In Tanzania, the pipeline will affect legally protected areas including Minziro Nature Forest, Burigi-Biharamulo Game Reserve and Swaga Swaga Game Reserve. Others include Kagera River, River Pangani, Lake Victoria Wetlands, Wembere Wetlands, Sigi River and others.
The above ecosystems are not only habitats to small invertebrates but also bigger animals such as the endangered chimpanzees, lions and hippos. The habitats stand to be lost or degraded because of the EACOP.
The Tanzania EACOP ESIA of 2019 indeed recognizes that “The [habitat] loss … will have impacts of very long duration [as (the) forest(s) will take a long time to return to their original condition].”
Other misinformation that has been shared is that the EACOP will not affect Lake Victoria. However, both the Ugandan and Tanzanian EACOP ESIA reports are clear: the pipeline will affect wetlands and watercourses belonging to Lake Victoria.

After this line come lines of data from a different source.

-- ==== Sys2Proof/Decode.lean ====
section
/-! DEFINITION. The byte helpers (00_scope.md R8, 20_memory.md R30 to R34), the fixed constants (R7), the decoder of the
table's rows and the encoder. Offset 0 of a list of bytes is its head. -/

namespace Sys2Proof

/-! ### Bytes and halves -/

/-- `le16(lo, hi) = lo | (hi << 8)`, the concatenation `{hi, lo}` (R8, R180). -/
def le16 (lo hi : Byte) : Half := hi ++ lo

/-- `v[7:0]` -/
def lowByte (v : Half) : Byte := v.extractLsb' 0 8

/-- `v[15:8]` -/
def highByte (v : Half) : Byte := v.extractLsb' 8 8

/-- A 16-bit field as stored: low byte at the lower offset (R30 to R32). -/
def halfBytes (v : Half) : List Byte := [lowByte v, highByte v]

/-- The byte at an offset of a byte sequence. Used only below the sequence's length. -/
def byteAt (b : List Byte) (i : Nat) : Byte := b.getD i 0

/-! ### The fixed constants of R7 -/

/-- the gram magic -/
abbrev gramMagic : Byte := 0xCC
/-- 9 header bytes and 2 trailing checksum bytes -/
abbrev fixedBytes : Nat := 11
/-- offset of the payload in a gram -/
abbrev payloadOffset : Nat := 9
/-- length of a flight-data payload -/
abbrev flightLength : Nat := 24
/-- length of the two handshake prefixes -/
abbrev prefixLength : Nat := 9
/-- message id of the connect-ack echo (R59) -/
abbrev connectAckEchoId : Half := 0x0002
/-- message id of the keepalive / video request (R59) -/
abbrev keepaliveId : Half := 0x0025
/-- message id of flight telemetry (R59) -/
abbrev flightDataId : Half := 0x0056
/-- ASCII "conn_req:" (R60; the codes are general knowledge, log 25) -/
def connReqPrefix : List Byte := [0x63, 0x6F, 0x6E, 0x6E, 0x5F, 0x72, 0x65, 0x71, 0x3A]
/-- ASCII "conn_ack:" (R60; log 25) -/
def connAckPrefix : List Byte := [0x63, 0x6F, 0x6E, 0x6E, 0x5F, 0x61, 0x63, 0x6B, 0x3A]

/-! ### Decoding -/

/-- Why a list of bytes is no row of the table. -/
inductive DecodeError where
  /-- no row has this many bytes -/
  | noSuchLength (n : Nat)
  /-- a 16-bit message id the source does not name (R59) -/
  | unknownMessageId (id : Half)
  /-- nine bytes that begin neither with the magic nor with "conn_ack:" (R53, R121) -/
  | unknownWire72
  /-- eleven bytes that are neither a keepalive gram nor a "conn_req:" message (R114, R60) -/
  | unknownWire88
deriving DecidableEq, Repr

/-- The operation select code (R66): the whole byte is the opcode, and every code not matched is the illegal row. -/
def decodeOp (code : Byte) : Instr :=
  if code = 0x01#8 then .crc8
  else if code = 0x02#8 then .crc16
  else if code = 0x03#8 then .decode
  else if code = 0x04#8 then .encode
  else if code = 0x05#8 then .classify
  else if code = 0x06#8 then .hsreq
  else if code = 0x07#8 then .dispatch
  else if code = 0x08#8 then .flightdata
  else .illegal code

/-- The named message ids (R59). -/
def decodeId (id : Half) : Except DecodeError Instr :=
  if id = connectAckEchoId then .ok .msgConnectAckEcho
  else if id = keepaliveId then .ok .msgKeepalive
  else if id = flightDataId then .ok .msgFlightData
  else .error (.unknownMessageId id)

/-- The bit pattern of R53 taken apart. -/
def headerFields (b : List Byte) : Instr :=
  .gramHeader (byteAt b 2 ++ (byteAt b 1).extractLsb' 3 5) ((byteAt b 1).extractLsb' 0 3) (byteAt b 3)
    ((byteAt b 4).extractLsb' 7 1) ((byteAt b 4).extractLsb' 6 1) ((byteAt b 4).extractLsb' 3 3)
    ((byteAt b 4).extractLsb' 0 3) (le16 (byteAt b 5) (byteAt b 6)) (le16 (byteAt b 7) (byteAt b 8))

/-- Nine bytes: the acknowledgement prefix, the header ENCODE produces, any other header. -/
def decodeWire72 (b : List Byte) : Except DecodeError Instr :=
  if b = connAckPrefix then .ok .hsConnAck
  else if byteAt b 0 = gramMagic then
    if (byteAt b 1).extractLsb' 0 3 = 0#3 ∧ (byteAt b 4).extractLsb' 6 2 = 1#2 ∧ (byteAt b 4).extractLsb' 0 3 = 0#3 then
      .ok (.gramTodrone (byteAt b 2 ++ (byteAt b 1).extractLsb' 3 5) (byteAt b 3) ((byteAt b 4).extractLsb' 3 3)
        (le16 (byteAt b 5) (byteAt b 6)) (le16 (byteAt b 7) (byteAt b 8)))
    else .ok (headerFields b)
  else .error .unknownWire72

/-- Eleven bytes: the handshake request or the keepalive gram. -/
def decodeWire88 (b : List Byte) : Except DecodeError Instr :=
  if b.take prefixLength = connReqPrefix then .ok (.hsConnReq (le16 (byteAt b 9) (byteAt b 10)))
  else if b.take 3 = [gramMagic, 0x58, 0x00] ∧ (b.drop 4).take 3 = [0x60, 0x25, 0x00] then
    .ok (.gramKeepalive (byteAt b 3) (le16 (byteAt b 7) (byteAt b 8)) (le16 (byteAt b 9) (byteAt b 10)))
  else .error .unknownWire88

/-- Twenty-four bytes: a flight-data payload (R61). -/
def decodeWire192 (b : List Byte) : Instr :=
  .flightDataPayload (le16 (byteAt b 0) (byteAt b 1)) (byteAt b 12) (byteAt b 20)
    ((b.drop 2).take 10) ((b.drop 13).take 7) ((b.drop 21).take 3)

/-- A wire-format row from its bytes in wire order. -/
def decodeMessage (b : List Byte) : Except DecodeError Instr :=
  if b.length = 2 then decodeId (le16 (byteAt b 0) (byteAt b 1))
  else if b.length = 9 then decodeWire72 b
  else if b.length = 11 then decodeWire88 b
  else if b.length = 24 then .ok (decodeWire192 b)
  else .error (.noSuchLength b.length)

/-- The whole table: one byte is an operation select code, anything longer a wire format (log 14). -/
def decode (b : List Byte) : Except DecodeError Instr :=
  if b.length = 1 then .ok (decodeOp (byteAt b 0)) else decodeMessage b

/-! ### Encoding, from the same tables -/

/-- Offsets 0 to 8 of a gram from the fields of R53. -/
def headerBytes (len : BitVec 13) (low : BitVec 3) (crc8 : Byte) (f d : BitVec 1) (kind sub : BitVec 3) (id seq : Half) :
    List Byte :=
  [gramMagic, len.extractLsb' 0 5 ++ low, len.extractLsb' 5 8, crc8, f ++ d ++ kind ++ sub] ++ halfBytes id ++ halfBytes seq

/-- The bytes of a well-formed row, in wire order. -/
def encode : Instr → List Byte
  | .crc8 => [0x01]
  | .crc16 => [0x02]
  | .decode => [0x03]
  | .encode => [0x04]
  | .classify => [0x05]
  | .hsreq => [0x06]
  | .dispatch => [0x07]
  | .flightdata => [0x08]
  | .illegal code => [code]
  | .gramHeader len low crc8 f d kind sub id seq => headerBytes len low crc8 f d kind sub id seq
  | .gramTodrone len crc8 kind id seq => headerBytes len 0 crc8 0 1 kind 0 id seq
  | .gramKeepalive crc8 seq crc16 =>
      [gramMagic, 0x58, 0x00, crc8, 0x60] ++ halfBytes keepaliveId ++ halfBytes seq ++ halfBytes crc16
  | .msgConnectAckEcho => halfBytes connectAckEchoId
  | .msgKeepalive => halfBytes keepaliveId
  | .msgFlightData => halfBytes flightDataId
  | .hsConnReq port => connReqPrefix ++ halfBytes port
  | .hsConnAck => connAckPrefix
  | .flightDataPayload height battery camera gap2 gap13 gap21 =>
      halfBytes height ++ gap2 ++ [battery] ++ gap13 ++ [camera] ++ gap21

/-! ### The table's numbering -/

/-- The `n` bytes of a number, least significant first. -/
def bytesOfNat : Nat → Nat → List Byte
  | 0, _ => []
  | n + 1, w => BitVec.ofNat 8 w :: bytesOfNat n (w / 256)

/-- The bytes of an instruction that spec/opcode_table.json numbers `w`: bit 0 is the least significant bit of the first
byte. The one number the table writes the other way round is the 72-bit match of HS_CONN_ACK, first byte most
significant; it is read as it is written (log 15). -/
def tableBytes (nbits w : Nat) : List Byte :=
  if nbits = 72 ∧ w = 0x636F6E6E5F61636B3A then connAckPrefix else bytesOfNat ((nbits + 7) / 8) w

/-- What the decoder reads from the table's number of an instruction. -/
def decodeTableWord (nbits w : Nat) : Option Instr :=
  match decode (tableBytes nbits w) with
  | .ok i => some i
  | .error _ => none

end Sys2Proof
end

Modeling exercises done by scientists to determine how the lake would be impacted in case of any oil spills show that there are high risks of the lake being polluted at some point.
Because the EACOP crosses River Kagera in Tanzania, which is a tributary of Lake Victoria, the lake’s vulnerability to being negatively impacted in the event of an oil spill is heightened.
Traditionally, and as recognized by President Museveni, Africans have lived in harmony with nature. They should continue to do so by championing renewable energy over risky projects such as the EACOP.
Dickens Kamugisha is the CEO of AFIEGO.